◆ **TASK BRIEF**: Take every line from the entries below that includes the word "desc" and copy it.

START WORKING DATA

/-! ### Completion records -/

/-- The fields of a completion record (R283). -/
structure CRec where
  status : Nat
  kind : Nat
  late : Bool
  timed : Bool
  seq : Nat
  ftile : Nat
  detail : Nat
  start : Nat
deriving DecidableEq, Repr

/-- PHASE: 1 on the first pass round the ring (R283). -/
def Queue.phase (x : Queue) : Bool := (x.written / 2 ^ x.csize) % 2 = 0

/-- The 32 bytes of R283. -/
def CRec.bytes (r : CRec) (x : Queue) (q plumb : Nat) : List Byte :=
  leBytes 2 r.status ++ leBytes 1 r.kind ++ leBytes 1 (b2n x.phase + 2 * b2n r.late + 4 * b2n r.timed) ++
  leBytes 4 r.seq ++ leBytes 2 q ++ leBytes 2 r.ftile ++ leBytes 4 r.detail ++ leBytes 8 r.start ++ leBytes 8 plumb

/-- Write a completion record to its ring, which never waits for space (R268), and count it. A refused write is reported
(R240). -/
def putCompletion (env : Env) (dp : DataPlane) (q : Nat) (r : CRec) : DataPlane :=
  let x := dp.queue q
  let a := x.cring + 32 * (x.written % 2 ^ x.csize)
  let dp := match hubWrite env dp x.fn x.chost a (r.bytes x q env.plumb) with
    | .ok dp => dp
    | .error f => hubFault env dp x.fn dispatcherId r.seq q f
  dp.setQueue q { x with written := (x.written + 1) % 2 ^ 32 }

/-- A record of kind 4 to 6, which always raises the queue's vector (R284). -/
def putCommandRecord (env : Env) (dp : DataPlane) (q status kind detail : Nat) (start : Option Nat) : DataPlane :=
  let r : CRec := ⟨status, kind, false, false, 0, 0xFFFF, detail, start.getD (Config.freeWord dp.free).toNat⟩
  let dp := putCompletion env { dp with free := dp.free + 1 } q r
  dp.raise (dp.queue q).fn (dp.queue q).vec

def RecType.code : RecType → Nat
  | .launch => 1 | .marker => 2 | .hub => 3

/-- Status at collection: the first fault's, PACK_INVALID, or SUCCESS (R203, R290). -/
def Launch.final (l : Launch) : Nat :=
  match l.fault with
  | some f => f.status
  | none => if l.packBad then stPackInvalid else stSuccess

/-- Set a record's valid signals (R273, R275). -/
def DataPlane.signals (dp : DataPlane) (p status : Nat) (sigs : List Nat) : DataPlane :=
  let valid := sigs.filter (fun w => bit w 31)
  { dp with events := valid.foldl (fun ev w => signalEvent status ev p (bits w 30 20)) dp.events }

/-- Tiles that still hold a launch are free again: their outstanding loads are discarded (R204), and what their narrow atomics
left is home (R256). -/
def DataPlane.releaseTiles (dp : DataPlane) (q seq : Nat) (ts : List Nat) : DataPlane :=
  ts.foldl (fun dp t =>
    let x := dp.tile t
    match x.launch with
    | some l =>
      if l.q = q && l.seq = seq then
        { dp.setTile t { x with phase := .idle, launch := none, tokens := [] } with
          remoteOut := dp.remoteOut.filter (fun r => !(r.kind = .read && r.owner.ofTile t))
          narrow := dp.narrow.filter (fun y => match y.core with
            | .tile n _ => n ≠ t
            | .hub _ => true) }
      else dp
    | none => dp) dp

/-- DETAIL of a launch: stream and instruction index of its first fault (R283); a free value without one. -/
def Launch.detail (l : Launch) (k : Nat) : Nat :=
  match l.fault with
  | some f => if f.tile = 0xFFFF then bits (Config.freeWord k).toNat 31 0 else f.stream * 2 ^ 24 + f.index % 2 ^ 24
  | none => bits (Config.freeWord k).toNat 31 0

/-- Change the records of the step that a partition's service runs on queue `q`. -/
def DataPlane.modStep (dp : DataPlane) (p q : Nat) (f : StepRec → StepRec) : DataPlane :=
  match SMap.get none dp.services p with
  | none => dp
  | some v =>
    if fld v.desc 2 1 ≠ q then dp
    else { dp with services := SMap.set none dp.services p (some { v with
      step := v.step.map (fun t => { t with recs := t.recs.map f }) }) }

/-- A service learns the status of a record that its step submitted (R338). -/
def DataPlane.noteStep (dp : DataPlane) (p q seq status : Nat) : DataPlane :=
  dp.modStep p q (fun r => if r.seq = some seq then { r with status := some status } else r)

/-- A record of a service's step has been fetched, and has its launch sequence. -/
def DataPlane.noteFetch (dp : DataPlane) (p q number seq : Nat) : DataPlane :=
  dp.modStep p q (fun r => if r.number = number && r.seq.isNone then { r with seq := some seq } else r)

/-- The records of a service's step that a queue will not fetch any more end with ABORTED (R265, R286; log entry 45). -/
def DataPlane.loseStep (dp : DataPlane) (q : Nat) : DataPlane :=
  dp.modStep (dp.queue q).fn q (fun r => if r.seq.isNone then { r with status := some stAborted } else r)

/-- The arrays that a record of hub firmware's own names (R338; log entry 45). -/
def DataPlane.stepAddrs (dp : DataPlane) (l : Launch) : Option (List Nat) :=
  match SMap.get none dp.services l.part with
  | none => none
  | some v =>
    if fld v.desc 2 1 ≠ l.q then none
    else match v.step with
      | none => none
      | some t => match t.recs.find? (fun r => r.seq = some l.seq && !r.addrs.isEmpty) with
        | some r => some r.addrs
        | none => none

END WORKING DATA

◆ **RESPONSE**:
    if fld v.desc 2 1 ≠ q then dp
    if fld v.desc 2 1 ≠ l.q then none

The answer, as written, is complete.